I know, attached patch was appproved but this will give more speedup.
-------------- next part --------------
Index: libavcodec/ppc/dsputil_altivec.c
===================================================================

--- libavcodec/ppc/dsputil_altivec.c	(revision 14044)

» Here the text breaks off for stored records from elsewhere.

/-- An engine of core c that moves bytes of global memory or of staging keeps away from accesses of which later ones have gone
ahead, those of its own core too (R31, R248, R250). -/
def State.engineKept (s : State) (c : CoreId) (key n : Nat) (write : Bool) : Bool :=
  coreIds.any fun d => (s.core.get d).open_.any fun a => a.sp != .pad && a.trip.past.any fun x =>
    s.crosses x d a c ⟨0, 0, !write, write, a.sp, key, n, false, false, 0, Trip.init⟩

/-- Least key of some, and the bytes up to the greatest. -/
def keySpan (l : List Nat) : Nat × Nat :=
  let lo := l.foldl min (l.headD 0)
  (lo, l.foldl (fun n k => max n (k + 1 - lo)) 0)

/-- An engine of core c keeps away from bytes of a space: those that a core has passed within a scope, or that the core's own early pad
accesses have touched (R31, R248; log entry 79). -/
def State.sideKept (s : State) (c : CoreId) (sp : Nat) (keys : List Nat) (write : Bool) : Bool :=
  let (lo, n) := keySpan keys
  !keys.isEmpty && (match sp with
    | 1 => s.padKept c lo n write
    | 4 => false
    | _ => s.engineKept c lo n write)

/-! Island copies. -/

/-- Ticks of a message between two islands: 10 control cycles at divisor 4, 20 when the strait is fenced, 4 within the home
island (R189, R351, R389). -/
def msgTicks (s : State) (a b : Isl) : Nat := if a = b then 16 else if straitDown s a b then 80 else 40

/-- Send a message from island a to island b. -/
def sendMsg (a b : Isl) (i : Instr) (g : Arg) (s : State) : State := s.after (msgTicks s a b) (.ev i g)

/-- The home may use its own memory under an entry: nothing is under way on the line, or what it asked for has come (R352). -/
def homeFree (h : Isl) (e : DirEnt) : Bool := e.busy.all fun b => b.req == h && b.inst

/-- Line as an agent of island y can read it now: its island's copy, or the home's memory when no other island owns it
(R349, R353). A copy of a region line is not coherent, and serves bounded accesses only (R350). -/
def islandLine (s : State) (y : Isl) (line : Nat) : Option (BitVec 1024) :=
  match (tfind (s.isl.get y).copies line).filter fun c => c.st != .Rg with
  | some c => some c.data
  | none =>
    if lineHome line = y then
      match tfind (s.isl.get y).dir line with
      | none => some (memLine s line)
      | some e => if e.st = .S ∧ homeFree y e then some (memLine s line) else none
    else none

/-- Island y asks the home for a line, once (R351 to R353). -/
def askLine (y : Isl) (line : Nat) (own : Bool) (s : State) : State :=
  let i := s.isl.get y
  if i.mshr.any (·.line == line) then s
  else
    let s1 := s.modI y fun i => { i with mshr := ⟨line, own, false, none, false⟩ :: i.mshr }
    let up : Bool := match tfind i.copies line with
      | some c => own && (c.st == .S || c.st == .O)
      | none => false
    let a := { Arg.zero with h := lineHome line, y := y, line := line }
    if up then sendMsg y (lineHome line) .upg a s1
    else if own then sendMsg y (lineHome line) .rdo a s1
    else sendMsg y (lineHome line) .rds a s1

/-- Island y may write the line now (R349): M or E copy, or a local line that no other island holds. -/
def ownsLine (s : State) (y : Isl) (line : Nat) : Bool :=
  match tfind (s.isl.get y).copies line with
  | some c => c.st == .M || c.st == .E
  | none => decide (lineHome line = y) && (tfind (s.isl.get y).dir line).all fun e =>
      e.st == .S && e.share.isEmpty && e.busy.isSome && homeFree y e

/-- Cells written into the island's copy of a line, or into memory on the home island. -/
def putCells (y : Isl) (line : Nat) (cells : List Host.Cell) (s : State) : State :=
  match tfind (s.isl.get y).copies line with
  | some c =>
    let d := cells.foldl (fun d x => putLine d (x.1 % 128) 1 x.2.toNat) c.data
    s.modI y fun i => { i with copies := tset i.copies line { c with st := if c.st = .Rg then .Rg else .M, data := d } }
  | none => { s with mem := memWrs s.mem cells }

/-- Lines that n bytes at a physical address touch; the heap window's offset need not keep an access within one (R332). -/
def linesOf (pa n : Nat) : List Nat :=
  if pa % 128 + n ≤ 128 then [pa / 128] else [pa / 128, (pa / 128 + 1) % 2 ^ 45]

/-! Line caches and their filters (R347, R348). -/

def lineSet (line : Nat) : Nat := natBits (line * 128) 12 7

/-- Filter bits of a line: h1 and h2. -/
def filterBits (line : Nat) : W64 :=
  let pa := line * 128
  (1 <<< natBits pa 18 13) ||| (1 <<< (natBits pa 24 19 ^^^ natBits pa 30 25))

/-- Agent number of a core at its island's directory: 0 to 31, 32 for the management core (R348). -/
def agentOf (c : CoreId) : Nat := if isMgmt c then 32 else c.val % 32

def filtKey (c : CoreId) (line : Nat) : Nat := agentOf c * 64 + lineSet line

/-- The directory names the agent as a holder (R348). -/
def named (s : State) (c : CoreId) (line : Nat) : Bool :=
  let f := tget 0 (s.isl.get (islOf c)).filt (filtKey c line)
  (f &&& filterBits line) == filterBits line

/-- A fill of core c's line cache: the filter takes the address's bits, and the oldest line of a full set is evicted
(R347, R348). -/
def fillLineCache (c : CoreId) (line : Nat) (s : State) : State :=
  let k := s.core.get c
  if k.lc.contains line then s
  else
    let inSet := k.lc.filter fun e => lineSet e == lineSet line
    let s1 := (s.modC c fun k => { k with lc := line :: k.lc }).modI (islOf c) fun i =>
      { i with filt := tmod 0 i.filt (filtKey c line) (· ||| filterBits line) }
    match inSet.getLast? with
    | some old => if 4 ≤ inSet.length then s1.now .lineCacheEviction { Arg.zero with c := c, line := old } else s1
    | none => s1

+++ libavcodec/ppc/dsputil_altivec.c	(working copy)
@@ -1484,6 +1484,65 @@
 POWERPC_PERF_STOP_COUNT(altivec_avg_pixels8_xy2_num, 1);
 }
 
+static void add_int16_altivec(int16_t * v1, int16_t * v2, int order)
+{
+    int i;
+    register vector short vec, *pv;
+
+    for(i = 0; i < order; i += 8){
+        pv = (vector signed short*)v2;
+        vec = vec_perm(pv[0], pv[1], vec_lvsl(0, v2));
+        vec_st(vec_add(vec_ld(0, v1), vec), 0, v1);
+        v1 += 8;
+        v2 += 8;
+    }
+}
+
+static void sub_int16_altivec(int16_t * v1, int16_t * v2, int order)
+{
+    int i;
+    register vector short vec, *pv;
+
+    for(i = 0; i < order; i += 8){
+        pv = (vector signed short*)v2;
+        vec = vec_perm(pv[0], pv[1], vec_lvsl(0, v2));
+        vec_st(vec_sub(vec_ld(0, v1), vec), 0, v1);
+        v1 += 8;
+        v2 += 8;
+    }
+}
+
+static int32_t scalarproduct_int16_altivec(int16_t * v1, int16_t * v2, int order, const int shift)
+{
+    int i;
+    register vector signed short vec1, *pv;
+    register const vector signed int zero = vec_splat_s32(0);
+    register vector signed int res = vec_splat_s32(0), t;
+    register vector unsigned int shifts;
+    int32_t ires __attribute__((aligned(16)));
+
+    shifts = (vector unsigned int)zero;
+    if(shift & 0x10) shifts = vec_add(shifts, vec_sl(vec_splat_u32(0x08), vec_splat_u32(0x1)));
+    if(shift & 0x08) shifts = vec_add(shifts, vec_splat_u32(0x08));
+    if(shift & 0x04) shifts = vec_add(shifts, vec_splat_u32(0x04));
+    if(shift & 0x02) shifts = vec_add(shifts, vec_splat_u32(0x02));
+    if(shift & 0x01) shifts = vec_add(shifts, vec_splat_u32(0x01));
+
+    for(i = 0; i < order; i += 8){
+        pv = (vector signed short*)v1;
+        vec1 = vec_perm(pv[0], pv[1], vec_lvsl(0, v1));
+        t = vec_msum(vec1, vec_ld(0, v2), zero);
+        t = vec_sr(t, shifts);
+        res = vec_sums(t, res);
+        v1 += 8;
+        v2 += 8;
+    }
+    res = vec_splat(res, 3);
+    vec_ste(res, 0, &ires);
+    return ires;
+}
+
+
 void dsputil_init_altivec(DSPContext* c, AVCodecContext *avctx)
 {
     c->pix_abs[0][1] = sad16_x2_altivec;
@@ -1515,4 +1574,8 @@
     c->hadamard8_diff[1] = hadamard8_diff8x8_altivec;
     if (ENABLE_VORBIS_DECODER)
         c->vorbis_inverse_coupling = vorbis_inverse_coupling_altivec;
+
+    c->add_int16 = add_int16_altivec;
+    c->sub_int16 = sub_int16_altivec;
+    c->scalarproduct_int16 = scalarproduct_int16_altivec;
 }